Stored data
-- ==== Sys2Proof/Tests/Slice0.lean ====
section
/-! SUPPORT. Small tests on one step each, and for every statement with hypotheses a concrete input that meets them.

Every expected value is the spec's: the vectors T and V of spec/95_test_vectors.md, or hand calculation from the rule
named. The machine is the vectors' own: 16 instruction slots, 128 data slots. -/

namespace Sys2Proof.Tests

open Sys2Proof Sys2Proof.Machine

/-- A launched machine with presets: registers, instruction slots, data slots (all by rising index, none zero). -/
def machine (regs : List (RegIdx × Word)) (imem dmem : List (Nat × Word)) : State :=
  { State.resetWith 16 128 with
    regs := regs.foldl (fun r p => r.set p.1.toNat p.2 p.1.isLt) (Vector.replicate 32 0)
    imem := { capacity := 16, cells := imem }
    dmem := { capacity := 128, cells := dmem }
    run := some .running }

/-- The outcome is Next and its state passes the check. -/
def nextIs (o : Host.Outcome State Fault Refusal) (p : State → Bool) : Bool :=
  match o with
  | .next t => p t
  | .fault _ => false
  | .refused _ => false

/-- The outcome is Fault of this kind and the state it left passes the check. -/
def faultIs (o : Host.Outcome State Fault Refusal) (k : ErrorKind) (p : State → Bool) : Bool :=
  match o with
  | .next _ => false
  | .fault f => f.kind = k && p f.left
  | .refused _ => false

theorem exists_next {o : Host.Outcome State Fault Refusal} {p : State → Bool} (h : nextIs o p = true) :
    ∃ t, o = .next t ∧ p t = true := by
  cases o with
  | next t => exact ⟨t, rfl, h⟩
  | fault f => cases h
  | refused r => cases h

theorem exists_fault {o : Host.Outcome State Fault Refusal} {k : ErrorKind} {p : State → Bool}
    (h : faultIs o k p = true) : ∃ f, o = .fault f ∧ f.kind = k := by
  cases o with
  | next t => cases h
  | refused r => cases h
  | fault f => exact ⟨f, rfl, by simp [faultIs] at h; exact h.1⟩

/-! ### Well-formedness: an ill-formed term for each check -/

theorem test_register_32_refused : (AsmLine.add 32 0 0).wellFormed = false := by decide
theorem test_second_register_refused : (AsmLine.add 1 40 0).wellFormed = false := by decide
theorem test_third_register_refused : (AsmLine.and 1 2 99).wellFormed = false := by decide
theorem test_jr_register_refused : (AsmLine.jr 32).wellFormed = false := by decide
theorem test_signed_immediate_refused : (AsmLine.addi 1 1 32768).wellFormed = false := by decide
theorem test_negative_immediate_refused : (AsmLine.lw 1 (-32769) 1).wellFormed = false := by decide
theorem test_andi_negative_refused : (AsmLine.andi 1 1 (-1)).wellFormed = false := by decide
theorem test_andi_17_bits_refused : (AsmLine.andi 1 1 65536).wellFormed = false := by decide
theorem test_jump_27_bits_refused : (AsmLine.j 67108864).wellFormed = false := by decide
theorem test_lines_accepted : (AsmLine.addi 31 31 (-32768)).wellFormed = true ∧ (AsmLine.j 67108863).wellFormed = true := by
  decide
theorem test_nonzero_shamt_not_canonical : (Instr.add 1 2 3 17).isCanonical = false := by decide
theorem test_jr_unused_not_canonical : (Instr.jr 1 0 9 0).isCanonical = false := by decide
theorem test_syscall_unused_not_canonical : (Instr.syscall 0 0 0 1).isCanonical = false := by decide
theorem test_jal_address_not_canonical : (Instr.jal 2).isCanonical = false := by decide

/-! ### Decoding: words written out bit by bit from R61, R63 to R66 -/

/-- T9: opcode 000000, rs 01010, rt 01011, rd 01001, shamt 00000, funct 100000. -/
theorem test_decode_add : decode 0b00000001010010110100100000100000#32 = .ok (.add 10 11 9 0) := by decide
/-- R112: opcode 000000, rs 00101, rt 00110, rd 01000, shamt 00000, funct 100100. -/
theorem test_decode_and : decode 0b00000000101001100100000000100100#32 = .ok (.and 5 6 8 0) := by decide
/-- R132: opcode 000000, rs 00111, rest 0, funct 001000. -/
theorem test_decode_jr : decode 0b00000000111000000000000000001000#32 = .ok (.jr 7 0 0 0) := by decide
/-- V151: every unused field ones, funct 001100. -/
theorem test_decode_syscall : decode 0b00000011111111111111111111001100#32 = .ok (.syscall 31 31 31 31) := by decide
/-- R131: opcode 000010, address 3. -/
theorem test_decode_j : decode 0b00001000000000000000000000000011#32 = .ok (.j 3) := by decide
/-- R130: opcode 000100, rs 00001, rt 00010, immediate 4. -/
theorem test_decode_beq : decode 0b00010000001000100000000000000100#32 = .ok (.beq 1 2 4) := by decide
/-- R113: opcode 001000, rs 01001, rt 01100, immediate -20. -/
theorem test_decode_addi : decode 0b00100001001011001111111111101100#32 = .ok (.addi 9 12 0xFFEC) := by decide
/-- T10: opcode 001100, rs 01001, rt 01000, immediate 100. -/
theorem test_decode_andi : decode 0b00110001001010000000000001100100#32 = .ok (.andi 9 8 100) := by decide
/-- R120: opcode 100011, rs 00001, rt 00100, immediate 0. -/
theorem test_decode_lw : decode 0b10001100001001000000000000000000#32 = .ok (.lw 1 4 0) := by decide
/-- T11: opcode 101011, rs 00100, rt 00101, immediate 20. -/
theorem test_decode_sw : decode 0b10101100100001010000000000010100#32 = .ok (.sw 4 5 20) := by decide
/-- R143: opcode 000011 in the table, address 2. -/
theorem test_decode_jal : decode 0b00001100000000000000000000000010#32 = .ok (.jal 2) := by decide
/-- V153 and V157: words of no row. -/
theorem test_decode_rejects_by_name :
    decode 0x00000021 = .error (.funct 33) ∧ decode 0x3C01FFFF = .error (.opcode 15) := by decide
/-- The opcode table's match column, numbered as the table numbers bits. -/
theorem test_decode_table_word :
    decodeTableWord 32 0x8C000000 = some (.lw 0 0 0) ∧ decodeTableWord 32 0x00000000 = none := by decide
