-- ==== Sys2Proof/Machine/Block.lean ====
section
/-!
DEFINITION. The keystream block generator and its commands (42_block_generator.md R170 to R179).
-/

namespace Sys2Proof.Machine

/-- Words `base`, `base + 1`, … of `S` become the words of the list, one after the other. -/
def setWords (base : Nat) : List Word → Vector Word 16 → Vector Word 16
  | [], S => S
  | w :: ws, S => setWords (base + 1) ws (S.setIfInBounds base w)

/-- InitState (42_block_generator.md R170), its steps in order: the nonce loop overwrites word 11 after the key loop has
set it. A register word is the LE32 of its four bytes (20_memory.md R77), so the key and nonce words are the registers
KEY[0..7] and NONCE[0..3] (DEDUCED, assumption 8). -/
def initState (key : Vector Word 16) (nonce : Vector Word 4) (ctr : Word) : Vector Word 16 :=
  Vector.replicate 16 0 |> setWords 0 sigma.toList |> setWords 4 (key.toList.take 8)
    |> setWords 11 nonce.toList |> setWords 15 [ctr]

/-- `n` double rounds, one after the other. -/
def doubleRoundN : Nat → Vector Word 16 → Vector Word 16
  | 0, S => S
  | n + 1, S => doubleRoundN n (doubleRound S)

/-- `O[i] <- S[i] +32 I[i]` for every word (42_block_generator.md R172, R177). -/
def feedForward (S I : Vector Word 16) : Vector Word 16 := Vector.ofFn fun i => S[i] + I[i]

/-- Block (42_block_generator.md R172) as the 16 words that WORDS_TO_BYTES serialises; its 64 bytes are the byte view of
these words (20_memory.md R76, R77). -/
def block (key : Vector Word 16) (nonce : Vector Word 4) (ctr : Word) : Vector Word 16 :=
  feedForward (doubleRoundN doubleRounds (initState key nonce ctr)) (initState key nonce ctr)

/-- The block of the current key, nonce and counter. -/
def currentBlock (s : State) : Vector Word 16 := block s.key s.nonce s.counter

/-- `STATE <- 0; INIT <- 0`: the state does not outlive the block (42_block_generator.md R175). -/
def destroyState (s : State) : State :=
  { s with state := Vector.replicate 16 0, init := Vector.replicate 16 0 }

/-- BLKINIT (42_block_generator.md R176). -/
def execBlkinit (s : State) : Result :=
  if nonceLengthWrong s then raise (encode .blkinit) .invalidNonceLength s
  else complete { s with state := initState s.key s.nonce s.counter, init := initState s.key s.nonce s.counter }

/-- BLKFINAL (42_block_generator.md R177). -/
def execBlkfinal (s : State) : Result :=
  complete (destroyState { s with ks := feedForward s.state s.init })

/-- GENBLOCK (42_block_generator.md R178). -/
def execGenblock (s : State) : Result :=
  if nonceLengthWrong s then raise (encode .genblock) .invalidNonceLength s
  else complete (destroyState { s with ks := currentBlock s })

end Sys2Proof.Machine
end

## Task details
All lines in the data above from the one with "t = true := by" through the one with "t => cases h" must be repeated exactly, and no others.

## Exercise answer
    ∃ t, o = .next t ∧ p t = true := by
  cases o with
  | next t => exact ⟨t, rfl, h⟩
  | fault f => cases h
  | refused r => cases h

theorem exists_fault {o : Host.Outcome State Fault Refusal} {k : ErrorKind} {p : State → Bool}
    (h : faultIs o k p = true) : ∃ f, o = .fault f ∧ f.kind = k := by
  cases o with
  | next t => cases h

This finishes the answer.